Stored items
theorem rootDown_nonneg (P r s : ℕ) (x : ℚ) : 0 ≤ rootDown P r s x := div_nonneg (Nat.cast_nonneg _) (by positivity)

theorem rootUp_eq (P r s : ℕ) (x : ℚ) : rootUp P r s x = rootDown P r s x + 1 / 2 ^ P := rfl

theorem rootDown_le_rootUp (P r s : ℕ) (x : ℚ) : rootDown P r s x ≤ rootUp P r s x :=
  le_add_of_nonneg_right (by positivity)

/-- The powers of `rootDown` and `rootUp` stand on the two sides of `x ^ s`. -/
theorem root_pow_bounds (P : ℕ) {r s : ℕ} {x : ℚ} (hr : 0 < r) (hx : 0 ≤ x) (hbig : x ^ s < 2 ^ r) :
    rootDown P r s x ^ r ≤ x ^ s ∧ x ^ s ≤ rootUp P r s x ^ r := by
  have hscaled : 0 ≤ x ^ s * 2 ^ (r * P) := by positivity
  have hbits : ⌊x ^ s * 2 ^ (r * P)⌋₊ < 2 ^ ((P + 1) * r) := by
    rw [Nat.floor_lt hscaled]
    push_cast
    calc x ^ s * 2 ^ (r * P) < 2 ^ r * 2 ^ (r * P) := mul_lt_mul_of_pos_right hbig (by positivity)
      _ = 2 ^ ((P + 1) * r) := by ring
  obtain ⟨hlow, hhigh⟩ := iroot_spec r (P + 1) _ hr hbits
  rw [Nat.le_floor_iff hscaled] at hlow
  have hhigh' : x ^ s * 2 ^ (r * P) < ((iroot r (P + 1) ⌊x ^ s * 2 ^ (r * P)⌋₊ + 1) ^ r : ℕ) :=
    (Nat.floor_lt hscaled).mp hhigh
  push_cast at hlow hhigh'
  rw [rootUp_eq, rootDown_eq P r s hx, ← add_div, div_pow, div_pow, ← pow_mul, mul_comm P r, div_le_iff₀ (by positivity),
    le_div_iff₀ (by positivity)]
  exact ⟨hlow, hhigh'.le⟩

/-- `rootDown` and `rootUp` enclose the real root (R13). -/
theorem root_encloses (P : ℕ) {r s : ℕ} {x : ℚ} (hr : 0 < r) (hx : 0 ≤ x) (hbig : x ^ s < 2 ^ r) :
    (rootDown P r s x : ℝ) ≤ (x : ℝ) ^ ((s : ℝ) / r) ∧ (x : ℝ) ^ ((s : ℝ) / r) ≤ rootUp P r s x := by
  obtain ⟨hlow, hhigh⟩ := root_pow_bounds P hr hx hbig
  have hdown := rootDown_nonneg P r s x
  have hup := hdown.trans (rootDown_le_rootUp P r s x)
  have hroot : ((x : ℝ) ^ ((s : ℝ) / r)) ^ r = (x : ℝ) ^ s := by
    rw [← Real.rpow_mul_natCast (by exact_mod_cast hx), div_mul_cancel₀ _ (by exact_mod_cast hr.ne'), Real.rpow_natCast]
  have hpos : 0 ≤ (x : ℝ) ^ ((s : ℝ) / r) := Real.rpow_nonneg (by exact_mod_cast hx) _
  rw [← pow_le_pow_iff_left₀ (by exact_mod_cast hdown) hpos hr.ne', ← pow_le_pow_iff_left₀ hpos (by exact_mod_cast hup) hr.ne',
    hroot]
  exact ⟨by exact_mod_cast hlow, by exact_mod_cast hhigh⟩

/-- The upper bound of a root of a number up to 1 is at most 2. -/
theorem rootUp_le_two (P : ℕ) {r s : ℕ} {x : ℚ} (hr : 0 < r) (hx : 0 ≤ x) (h1 : x ≤ 1) : rootUp P r s x ≤ 2 := by
  have hpow : x ^ s ≤ 1 := pow_le_one₀ hx h1
  obtain ⟨hlow, -⟩ := root_pow_bounds P hr hx (hpow.trans_lt (one_lt_pow₀ one_lt_two hr.ne'))
  have hdown : rootDown P r s x ≤ 1 := (pow_le_one_iff_of_nonneg (rootDown_nonneg P r s x) hr.ne').mp (hlow.trans hpow)
  have hstep : (1 : ℚ) / 2 ^ P ≤ 1 := div_le_one_of_le₀ (one_le_pow₀ one_le_two) (by positivity)
  rw [rootUp_eq]
  linarith

/-! #### The functions of the chain -/

/-- The real number `x` lies between the two rationals. -/
def Encloses (lo hi : ℚ) (x : ℝ) : Prop := (lo : ℝ) ≤ x ∧ x ≤ hi

theorem encloses_iff {lo hi : ℚ} {x : ℝ} : Encloses lo hi x ↔ (lo : ℝ) ≤ x ∧ x ≤ hi := Iff.rfl

/-- An enclosure within [0, 2], where `rootDown` and `rootUp` are bounds at every precision. -/
def EnclosesLight (lo hi : ℚ) (x : ℝ) : Prop := 0 ≤ lo ∧ hi ≤ 2 ∧ Encloses lo hi x

theorem linDown_eq (P : ℕ) (v : Sample) : linDown P v =
    if sampleQ v / 255 ≤ 4045 / 100000 then sampleQ v / 255 / (1292 / 100)
    else rootDown P 5 12 ((sampleQ v / 255 + 55 / 1000) / (1055 / 1000)) := rfl

theorem linUp_eq (P : ℕ) (v : Sample) : linUp P v =
    if sampleQ v / 255 ≤ 4045 / 100000 then sampleQ v / 255 / (1292 / 100)
    else rootUp P 5 12 ((sampleQ v / 255 + 55 / 1000) / (1055 / 1000)) := rfl

theorem linR_eq (v : Sample) : linR v = if (v.toNat : ℝ) / 255 ≤ 0.04045 then (v.toNat : ℝ) / 255 / 12.92
    else (((v.toNat : ℝ) / 255 + 0.055) / 1.055) ^ (2.4 : ℝ) := rfl

/-- `lin` of R110. -/
theorem lin_encloses (P : ℕ) (v : Sample) : EnclosesLight (linDown P v) (linUp P v) (linR v) := by
  have h0 : 0 ≤ sampleQ v / 255 := div_nonneg (sampleQ_nonneg v) (by norm_num)
  have h1 : sampleQ v / 255 ≤ 1 := (div_le_one (by norm_num)).mpr (sampleQ_le v)
  have hcast : (v.toNat : ℝ) / 255 = ((sampleQ v / 255 : ℚ) : ℝ) := by
    rw [Rat.cast_div, sampleQ_cast, Rat.cast_ofNat]
  have hcond : (v.toNat : ℝ) / 255 ≤ 0.04045 ↔ sampleQ v / 255 ≤ 4045 / 100000 := by
    rw [hcast, show (0.04045 : ℝ) = ((4045 / 100000 : ℚ) : ℝ) by norm_num, Rat.cast_le]
  rw [linDown_eq, linUp_eq, linR_eq]
  by_cases hc : sampleQ v / 255 ≤ 4045 / 100000
  · have hlin : (v.toNat : ℝ) / 255 / 12.92 = ((sampleQ v / 255 / (1292 / 100) : ℚ) : ℝ) := by
      rw [hcast]
      push_cast
      norm_num
    rw [if_pos (hcond.mpr hc), if_pos hc, if_pos hc, hlin]
    exact ⟨div_nonneg h0 (by norm_num), (div_le_self h0 (by norm_num)).trans (h1.trans one_le_two), le_rfl, le_rfl⟩
  · set x : ℚ := (sampleQ v / 255 + 55 / 1000) / (1055 / 1000) with hx
    have hx0 : 0 ≤ x := div_nonneg (add_nonneg h0 (by norm_num)) (by norm_num)
    have hx1 : x ≤ 1 := (div_le_one (by norm_num)).mpr ((add_le_add_left h1 _).trans_eq (by norm_num))
    have hroot : (((v.toNat : ℝ) / 255 + 0.055) / 1.055) ^ (2.4 : ℝ) = (x : ℝ) ^ (((12 : ℕ) : ℝ) / (5 : ℕ)) := by
      rw [hcast, hx]
      push_cast
      norm_num
    rw [if_neg (hcond.not.mpr hc), if_neg hc, if_neg hc, hroot]
    exact ⟨rootDown_nonneg .., rootUp_le_two P (by norm_num) hx0 hx1,
      root_encloses P (by norm_num) hx0 ((pow_le_one₀ hx0 hx1).trans_lt (by norm_num))⟩

theorem matM_eq : matM = ((412453 / 1000000, 357580 / 1000000, 180423 / 1000000),
    (212671 / 1000000, 715160 / 1000000, 72169 / 1000000), (19334 / 1000000, 119193 / 1000000, 950227 / 1000000)) := rfl

theorem white_eq : whiteX = 950456 / 1000000 ∧ whiteY = 1 ∧ whiteZ = 1088754 / 1000000 := ⟨rfl, rfl, rfl⟩

/-- The entries of `M` as real numbers (R111). -/
theorem matM_cast : ((matM.1.1 : ℝ) = 0.412453 ∧ (matM.1.2.1 : ℝ) = 0.357580 ∧ (matM.1.2.2 : ℝ) = 0.180423) ∧
    ((matM.2.1.1 : ℝ) = 0.212671 ∧ (matM.2.1.2.1 : ℝ) = 0.715160 ∧ (matM.2.1.2.2 : ℝ) = 0.072169) ∧
    (matM.2.2.1 : ℝ) = 0.019334 ∧ (matM.2.2.2.1 : ℝ) = 0.119193 ∧ (matM.2.2.2.2 : ℝ) = 0.950227 := by
  rw [matM_eq]
  refine ⟨⟨?_, ?_, ?_⟩, ⟨?_, ?_, ?_⟩, ?_, ?_, ?_⟩ <;> norm_num only

/-- The white point as real numbers (R111). -/
theorem white_cast : (whiteX : ℝ) = 0.950456 ∧ (whiteY : ℝ) = 1 ∧ (whiteZ : ℝ) = 1.088754 := by
  norm_num [white_eq]

theorem dot_eq (u v : Vec3) : dot u v = u.1 * v.1 + u.2.1 * v.2.1 + u.2.2 * v.2.2 := rfl

theorem dot_cast (u v : Vec3) : (dot u v : ℝ) = u.1 * v.1 + u.2.1 * v.2.1 + u.2.2 * v.2.2 := by
  rw [dot_eq, Rat.cast_add, Rat.cast_add, Rat.cast_mul, Rat.cast_mul, Rat.cast_mul]

/-- The entries of a row of `M` are not negative and sum to the coordinate `w` of the white point (R111). -/
def WhiteRow (m : Vec3) (w : ℚ) : Prop := 0 < w ∧ (0 ≤ m.1 ∧ 0 ≤ m.2.1 ∧ 0 ≤ m.2.2) ∧ m.1 + m.2.1 + m.2.2 = w

theorem matM_whiteRows : WhiteRow matM.1 whiteX ∧ WhiteRow matM.2.1 whiteY ∧ WhiteRow matM.2.2 whiteZ := by
  obtain ⟨hX, hY, hZ⟩ := white_eq
  rw [matM_eq, hX, hY, hZ]
  refine ⟨⟨?_, ⟨?_, ?_, ?_⟩, ?_⟩, ⟨?_, ⟨?_, ?_, ?_⟩, ?_⟩, ⟨?_, ⟨?_, ?_, ?_⟩, ?_⟩⟩ <;> norm_num only

/-- A row of `M` over its coordinate of the white point (R111, R112). -/
theorem row_encloses {m lo hi : Vec3} {w : ℚ} {x y z : ℝ} (hm : WhiteRow m w) (hx : EnclosesLight lo.1 hi.1 x)
    (hy : EnclosesLight lo.2.1 hi.2.1 y) (hz : EnclosesLight lo.2.2 hi.2.2 z) :
    EnclosesLight (dot m lo / w) (dot m hi / w) ((m.1 * x + m.2.1 * y + m.2.2 * z) / w) := by
  obtain ⟨hw, ⟨m1, m2, m3⟩, hsum⟩ := hm
  obtain ⟨x0, x2, xlo, xhi⟩ := hx
  obtain ⟨y0, y2, ylo, yhi⟩ := hy
  obtain ⟨z0, z2, zlo, zhi⟩ := hz
  have hwR : (0 : ℝ) < w := Rat.cast_pos.mpr hw
  have m1R : (0 : ℝ) ≤ m.1 := Rat.cast_nonneg.mpr m1
  have m2R : (0 : ℝ) ≤ m.2.1 := Rat.cast_nonneg.mpr m2
  have m3R : (0 : ℝ) ≤ m.2.2 := Rat.cast_nonneg.mpr m3
  refine ⟨div_nonneg ?_ hw.le, (div_le_iff₀ hw).mpr ?_, ?_, ?_⟩
  · exact add_nonneg (add_nonneg (mul_nonneg m1 x0) (mul_nonneg m2 y0)) (mul_nonneg m3 z0)
  · rw [dot_eq, ← hsum, mul_add, mul_add, mul_comm 2, mul_comm 2, mul_comm 2]
    exact add_le_add (add_le_add (mul_le_mul_of_nonneg_left x2 m1) (mul_le_mul_of_nonneg_left y2 m2))
      (mul_le_mul_of_nonneg_left z2 m3)
  · rw [Rat.cast_div, dot_cast]
    exact div_le_div_of_nonneg_right (add_le_add (add_le_add (mul_le_mul_of_nonneg_left xlo m1R)
      (mul_le_mul_of_nonneg_left ylo m2R)) (mul_le_mul_of_nonneg_left zlo m3R)) hwR.le
  · rw [Rat.cast_div, dot_cast]
    exact div_le_div_of_nonneg_right (add_le_add (add_le_add (mul_le_mul_of_nonneg_left xhi m1R)
      (mul_le_mul_of_nonneg_left yhi m2R)) (mul_le_mul_of_nonneg_left zhi m3R)) hwR.le

/-- `f` of R112 on its linear part. -/
theorem labFR_linear {t : ℝ} (h : t ≤ 216 / 24389) : labFR t = (24389 / 27 * t + 16) / 116 := if_neg h.not_gt

/-- `f` of R112 on its root part. -/
theorem labFR_root {t : ℝ} (h : 216 / 24389 < t) : labFR t = t ^ (1 / 3 : ℝ) := if_pos h

/-- `f` of R112 is monotone: `6/29` is its value at the break on either side. -/
theorem labFR_mono : Monotone labFR := by
  have hbreak : ((6 / 29 : ℝ) ^ 3) ^ (1 / 3 : ℝ) = 6 / 29 := by
    rw [← Real.rpow_natCast, ← Real.rpow_mul (by norm_num)]
    norm_num
  have hlinear {t u : ℝ} (h : t ≤ u) : (24389 / 27 * t + 16) / 116 ≤ (24389 / 27 * u + 16) / 116 :=
    div_le_div_of_nonneg_right (add_le_add_left (mul_le_mul_of_nonneg_left h (by norm_num)) 16) (by norm_num)
  intro t u htu
  rcases le_or_gt u (216 / 24389) with hu | hu
  · rw [labFR_linear hu, labFR_linear (htu.trans hu)]
    exact hlinear htu
  · rw [labFR_root hu]
    rcases le_or_gt t (216 / 24389) with ht | ht
    · calc labFR t ≤ 6 / 29 := (labFR_linear ht).trans_le ((hlinear ht).trans_eq (by norm_num))
        _ ≤ u ^ (1 / 3 : ℝ) := hbreak ▸ Real.rpow_le_rpow (by norm_num) (le_of_eq_of_le (by norm_num) hu.le) (by norm_num)
    · rw [labFR_root ht]
      exact Real.rpow_le_rpow (ht.le.trans' (by norm_num)) htu (by norm_num)

theorem labFDown_eq (P : ℕ) (t : ℚ) :
    labFDown P t = if labEps < t then rootDown P 3 1 t else (labKap * t + 16) / 116 := rfl

theorem labFUp_eq (P : ℕ) (t : ℚ) :
    labFUp P t = if labEps < t then rootUp P 3 1 t else (labKap * t + 16) / 116 := rfl

theorem labKap_eq : labKap = 24389 / 27 := rfl

/-- `labFDown` and `labFUp` enclose `f` at a rational (R112). -/
theorem labF_encloses_self (P : ℕ) {t : ℚ} (h0 : 0 ≤ t) (h2 : t ≤ 2) : Encloses (labFDown P t) (labFUp P t) (labFR t) := by
  have hcond : (216 / 24389 : ℝ) < t ↔ labEps < t := by
    rw [show (216 / 24389 : ℝ) = ((labEps : ℚ) : ℝ) by norm_num [labEps], Rat.cast_lt]
  rw [encloses_iff, labFDown_eq, labFUp_eq]
  by_cases ht : labEps < t
  · rw [if_pos ht, if_pos ht, labFR_root (hcond.mpr ht)]
    have h := root_encloses P (r := 3) (s := 1) (by norm_num) h0 (by linarith)
    rwa [Nat.cast_one, Nat.cast_ofNat] at h
  · have hlin : labFR t = ((labKap * t + 16) / 116 : ℚ) := by
      rw [labFR_linear (not_lt.mp (hcond.not.mpr ht)), labKap_eq]
      push_cast
      rfl
    rw [if_neg ht, if_neg ht, hlin]
    exact ⟨le_rfl, le_rfl⟩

What is required: From the records above, pick out and copy each line holding the word "hsum".

Reply to the task:
  obtain ⟨hw, ⟨m1, m2, m3⟩, hsum⟩ := hm
  · rw [dot_eq, ← hsum, mul_add, mul_add, mul_comm 2, mul_comm 2, mul_comm 2]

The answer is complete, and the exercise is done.